(a) Draw a diagram to represent a convex mirror. On this diagram mark principal axis, principal focus $F$ and the centre of curvature $C$ if the focal length of convex mirror is 3 cm.(b) An object 1 cm tall is placed 30 cm in front of a convex mirror of focal length 20 cm. Find the size and position of the image formed by the convex mirror.

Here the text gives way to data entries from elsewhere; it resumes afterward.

-- ==== Sys2Proof/Machine/Ether.lean ====
section
/-! DEFINITION. The Ethernet MACs (spec/14_ethernet.md, R358 to R372).  Receiving and sending of a frame is one
command each; the operands carry what only the medium decides: the bytes, code errors, reassembly, the instant. -/

namespace Sys2Proof.Machine

/-- What the node keeps for MAC m. -/
def mac (n : Node) (m : Nat) : Mac := look {} n.em m

/-- Set it. -/
def setMac (n : Node) (m : Nat) (x : Mac) : Node := { n with em := put {} n.em m x }

/-- Count in EM_CNT[m][k]. -/
def emCount (n : Node) (m k : Nat) : Node := count n (R.EM_CNT m k)

/-- Set an event bit of EM_MACEVT[m]. -/
def macEvt (n : Node) (m : Nat) (f : Field) : Node := sf n (R.EM_MACEVT m) f 1

/-- MAC m runs: RUN, the heartbeat of CX, and EN in force (R359). -/
def macOn (n : Node) (m : Nat) : Bool := isRun n && cxAlive n && ff n (R.EM_MACCFG m) F.EM_MACCFG_EN == 1

/-- The link of MAC m is up. -/
def macLink (n : Node) (m : Nat) : Bool := gf n (R.EM_MACSTAT m) F.EM_MACSTAT_LINK == 1

/-- Is a MAXLEN value one of 60 to 9,600? -/
def maxlenOk (v : Nat) : Bool := decide (60 ≤ v) && decide (v ≤ 9600)

/-- MAXLEN; values outside 60 to 9,600 are treated as 1,518. -/
def maxlen (n : Node) (m : Nat) : Nat :=
  let v := ff n (R.EM_MACCFG m) F.EM_MACCFG_MAXLEN
  if maxlenOk v then v else 1518

/-- IF in force: 2 on MACs 0 to 3, and 3, are treated as 0. -/
def macIf (n : Node) (m : Nat) : Nat :=
  let v := ff n (R.EM_MACCFG m) F.EM_MACCFG_IF
  if v = 3 ∨ (v = 2 ∧ m < 4) then 0 else v

/-- Does Table EM-1 allow a speed code on MAC m under an IF? -/
def speedOk (m iface speed : Nat) : Bool :=
  if m < 4 then decide (speed ≤ 2)
  else if iface = 2 then decide (speed = 5) else decide (3 ≤ speed) && decide (speed ≤ 5)

/-! ### Stamps (R369, R370) -/

/-- Low 16 bits of the CN of a 32-bit stamp near the local CN (R149). -/
def stampCnlo (n : Node) (ts : BitVec 32) : Nat :=
  let base := 125000 * cnNow n
  let d := signed 32 (subMod 32 ts.toNat base)
  ((((base : Int) + d) / 125000) % 65536).toNat

/-- TSDOM: TB_STAT.STATE is LOCKED, HOLDOVER or ROOT, and the cycle is not that of a step (R370). -/
def tsdom (n : Node) : Bool := decide (3 ≤ gf n R.TB_STAT F.TB_STAT_STATE) && !n.tb.stepNow

/-- A stamp with a signed latency in ns added. -/
def withLatency (ts : BitVec 32) (lat : Int) : BitVec 32 := ts + BitVec.ofInt 32 lat

/-! ### Receiving (R360 to R362, R368) -/

/-- Byte i of a frame. -/
def fbyte (b : List Byte) (i : Nat) : Nat := (b.getD i 0#8).toNat

/-- The frame check sequence: the IEEE 802.3 CRC-32, least significant byte first (PRESUMED of IEEE 802.3, log entry 22). -/
def etherFcs (body : List Byte) : List Byte := leBytes 4 (crc32 body).toNat

/-- Received bytes without the FCS. -/
def etherBody (b : List Byte) : List Byte := b.take (b.length - 4)

/-- Is the FCS good? -/
def etherFcsOk (b : List Byte) : Bool := decide (4 ≤ b.length) && b.drop (b.length - 4) == etherFcs (etherBody b)

/-- EtherType of an untagged frame. -/
def etherType (b : List Byte) : Nat := fbyte b 12 * 256 + fbyte b 13

/-- The frame begins with a VLAN tag (IEEE 802.1Q customer or service tag, log entry 22). -/
def hasVlan (b : List Byte) : Bool := decide (16 ≤ b.length) && (etherType b == 0x8100 || etherType b == 0x88A8)

/-- PCP of the first VLAN tag; untagged 0 (R360). -/
def framePcp (b : List Byte) : Nat := if hasVlan b then fbyte b 14 / 32 else 0

/-- Destination address EM_ADDR names: byte 0 first. -/
def macAddr (n : Node) (m : Nat) : Nat :=
  ff n (R.EM_ADDR_HI m) F.EM_ADDR_HI_VALUE * 2 ^ 32 + ff n (R.EM_ADDR_LO m) F.EM_ADDR_LO_VALUE

/-- Does MAC m accept a destination address (R360)? -/
def accepts (n : Node) (m : Nat) (b : List Byte) : Bool :=
  let da := be b 0 6
  let cfg (f : Field) : Bool := ff n (R.EM_MACCFG m) f == 1
  let hash := bits (crc32 (cut b 0 6)).toNat 26 6
  let hashed := bitOf ((inForce n (R.EM_MCHASH_LO m)).toNat + 2 ^ 32 * (inForce n (R.EM_MCHASH_HI m)).toNat) hash
  let broadcast := da == 2 ^ 48 - 1
  let multicast := bitOf (fbyte b 0) 0 && !broadcast
  da == macAddr n m || (broadcast && !cfg F.EM_MACCFG_BCREJ)
    || (multicast && (cfg F.EM_MACCFG_MCALL || hashed)) || cfg F.EM_MACCFG_PROMISC

/-- Deliver an accepted frame to its receive queue (R360, R361). -/
def deliverEther (n : Node) (m : Nat) (b : List Byte) (flags : Nat) (ts : BitVec 32) : Node :=
  let pcp := framePcp b
  let k := bits (inForce n (R.EM_PCPMAP m)).toNat (2 * pcp) 2
  match namedQueue (ff n (R.EM_RXQ m k) F.EM_RXQ_QUEUE) with
  | none => emCount n m 6
  | some q =>
    if gf n (R.EM_MACSTAT m) ⟨20 + k, 1⟩ = 1 then n
    else
      let len := min b.length (maxlen n m)
      let aux := b2n (tsdom n) * 2 ^ 31 + pcp * 2 ^ 28 + k * 2 ^ 26
      let (n, ok) := pushFrame n q { len := len, fflags := flags, ts := ts.toNat, cnlo := stampCnlo n ts, port := m, aux := aux } b
      if ok then n else macEvt (emCount n m 5) m F.EM_MACEVT_RXDROP

/-- A received pause frame with a good FCS (R367, R368). -/
def pauseReceived (n : Node) (m quanta : Nat) : Node :=
  if ff n (R.EM_MACCFG m) F.EM_MACCFG_RXPAUSE = 0 then emCount n m 8
  else sflag (macEvt (emCount n m 7) m F.EM_MACEVT_PAUSE) (R.EM_MACSTAT m) F.EM_MACSTAT_PAUSED (quanta != 0)

/-- A received MAC control frame with a good FCS: opcode 1 is pause (IEEE 802.3 Annex 31B, log entry 22). -/
def controlReceived (n : Node) (m : Nat) (b : List Byte) : Node :=
  if be b 14 2 = 1 then pauseReceived n m (be b 16 2) else emCount n m 8

/-- A received frame: counted, checked, filtered and delivered. -/
def etherReceived (n : Node) (m : Nat) (frame : List Byte) (codeErr reasm preemptable : Bool) (raw : BitVec 32) : Node :=
  let b := etherBody frame
  let fcsErr := !etherFcsOk frame
  let runt := decide (b.length < 60)
  let bad := fcsErr || codeErr || runt || reasm
  let n := countBy n (R.EM_CNT m 1) frame.length
  let n := doIf (!bad) (fun n => emCount n m 0) n
  let n := doIf fcsErr (fun n => emCount n m 2) n
  let n := doIf codeErr (fun n => emCount n m 3) n
  let n := doIf runt (fun n => emCount n m 3) n
  let n := doIf reasm (fun n => macEvt (emCount n m 11) m F.EM_MACEVT_REASM) n
  let long := decide (b.length > maxlen n m)
  let n := doIf long (fun n => emCount n m 4) n
  let keep := ff n (R.EM_MACCFG m) F.EM_MACCFG_KEEPBAD == 1
  if decide (b.length < 14) || (bad && !keep) then n
  else if etherType b = 0x8808 then (if bad then n else controlReceived n m b)
  else if !accepts n m b then emCount n m 6
  else
    let flags := b2n bad + 2 * b2n long + 2 ^ 8 * b2n fcsErr + 2 ^ 9 * b2n codeErr + 2 ^ 10 * b2n runt
      + 2 ^ 11 * b2n reasm + 2 ^ 12 * b2n preemptable + 2 ^ 13 * b2n (hasVlan b)
    deliverEther n m b flags (withLatency raw (signed 16 (ff n (R.EM_LAT m) F.EM_LAT_RXLAT)))

/-- EM_FRAME_RECEIVED: the bytes from the destination address to the FCS, what the PCS and the reassembly found, and
the ingress time in ns at the PCS. -/
def execEmFrameReceived (m : Fin 6) (frame : List Byte) (codeErr reasm preemptable : Bool) (ingress : BitVec 32)
    (s : State) : Host.Outcome State Fault Refusal :=
  onNode s (fun n => if macOn n m.val && macLink n m.val then etherReceived n m.val frame codeErr reasm preemptable ingress else n)

/-- PAUSE_RECEIVED: a pause frame with a good FCS and its pause_time. -/
def execPauseReceived (m : Fin 6) (quanta : BitVec 16) (s : State) : Host.Outcome State Fault Refusal :=
  onNode s (fun n => if macOn n m.val && macLink n m.val then pauseReceived n m.val quanta.toNat else n)

/-- PAUSE_EXPIRY (R367). -/
def execPauseExpiry (m : Fin 6) (s : State) : Host.Outcome State Fault Refusal :=
  onNode s (fun n => sf n (R.EM_MACSTAT m.val) F.EM_MACSTAT_PAUSED 0)

/-- CONTROL_FRAME_RECEIVED: a MAC control frame that is not a pause frame (R368). -/
def execControlFrameReceived (m : Fin 6) (s : State) : Host.Outcome State Fault Refusal :=
  onNode s (fun n => if macOn n m.val && macLink n m.val then emCount n m.val 8 else n)

/-! ### Transmitting (R363, R364, R365) -/

/-- A completion record (Table EM-4). -/
def emRecord (tag ts cnlo m tstat flags : Nat) : List Byte :=
  leBytes 4 tag ++ leBytes 4 ts ++ leBytes 2 cnlo ++ leBytes 1 m ++ leBytes 1 tstat ++ leBytes 1 flags ++ leBytes 3 0

/-- Unused record positions: TSTAT 0xFF, the other bytes free (log entry 2). -/
def padDone : Nat → Node → List Byte → Node × List Byte
  | 0, n, bs => (n, bs)
  | k + 1, n, bs =>
    let (a, n) := freshWord n
    let (b, n) := freshWord n
    padDone k n (bs ++ leBytes 8 a.toNat ++ leBytes 3 b.toNat ++ [0xFF#8] ++ leBytes 4 (b.toNat / 2 ^ 24))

Distance of the object from the mirror, $u$ = $-$30 cm

Focal length of the mirror, $f$ = 20 cm

To find: Position (or, distance) of the image $v$, and size of the image $h_2$.

Solution:

From the mirror formula, we know that-

$\frac {1}{f}=\frac {1}{v}+\frac {1}{u}$

Substituting the given values we get-

$\frac {1}{20}=\frac {1}{v}+\frac {1}{(-30)}$

$\frac {1}{20}=\frac {1}{v}-\frac {1}{30}$

$\frac {1}{20}+\frac {1}{30}=\frac {1}{v}$

$\frac {1}{v}=\frac {3+2}{60}$

$\frac {1}{v}=\frac {5}{60}$

$\frac {1}{v}=\frac {1}{12}$

$v=+12cm$

Thus, the distance of the image $v$ is 12 cm from the mirror, and the positive sign implies that the image forms behind the mirror (on the right).

Now, from the magnification formula, we know that-

$m=-\frac {v}{u}$

Substituting the given values we get-

$m=-\frac {12}{(-30)}$

$m=\frac {12}{30}$

$m=\frac {2}{5}$

$m=+0.4$

Thus, the magnification is $0.4$ which is less than 1, which means the image is small in size, and the positive sign implies that the image is virtual and erect.

Also, using the magnification formula we get-

$m=\frac {h_2}{h_1}$

$0.4=\frac {h_2}{1}$

$h_2=0.4cm$

Therefore, the height of the image h_2 is 0.4 cm.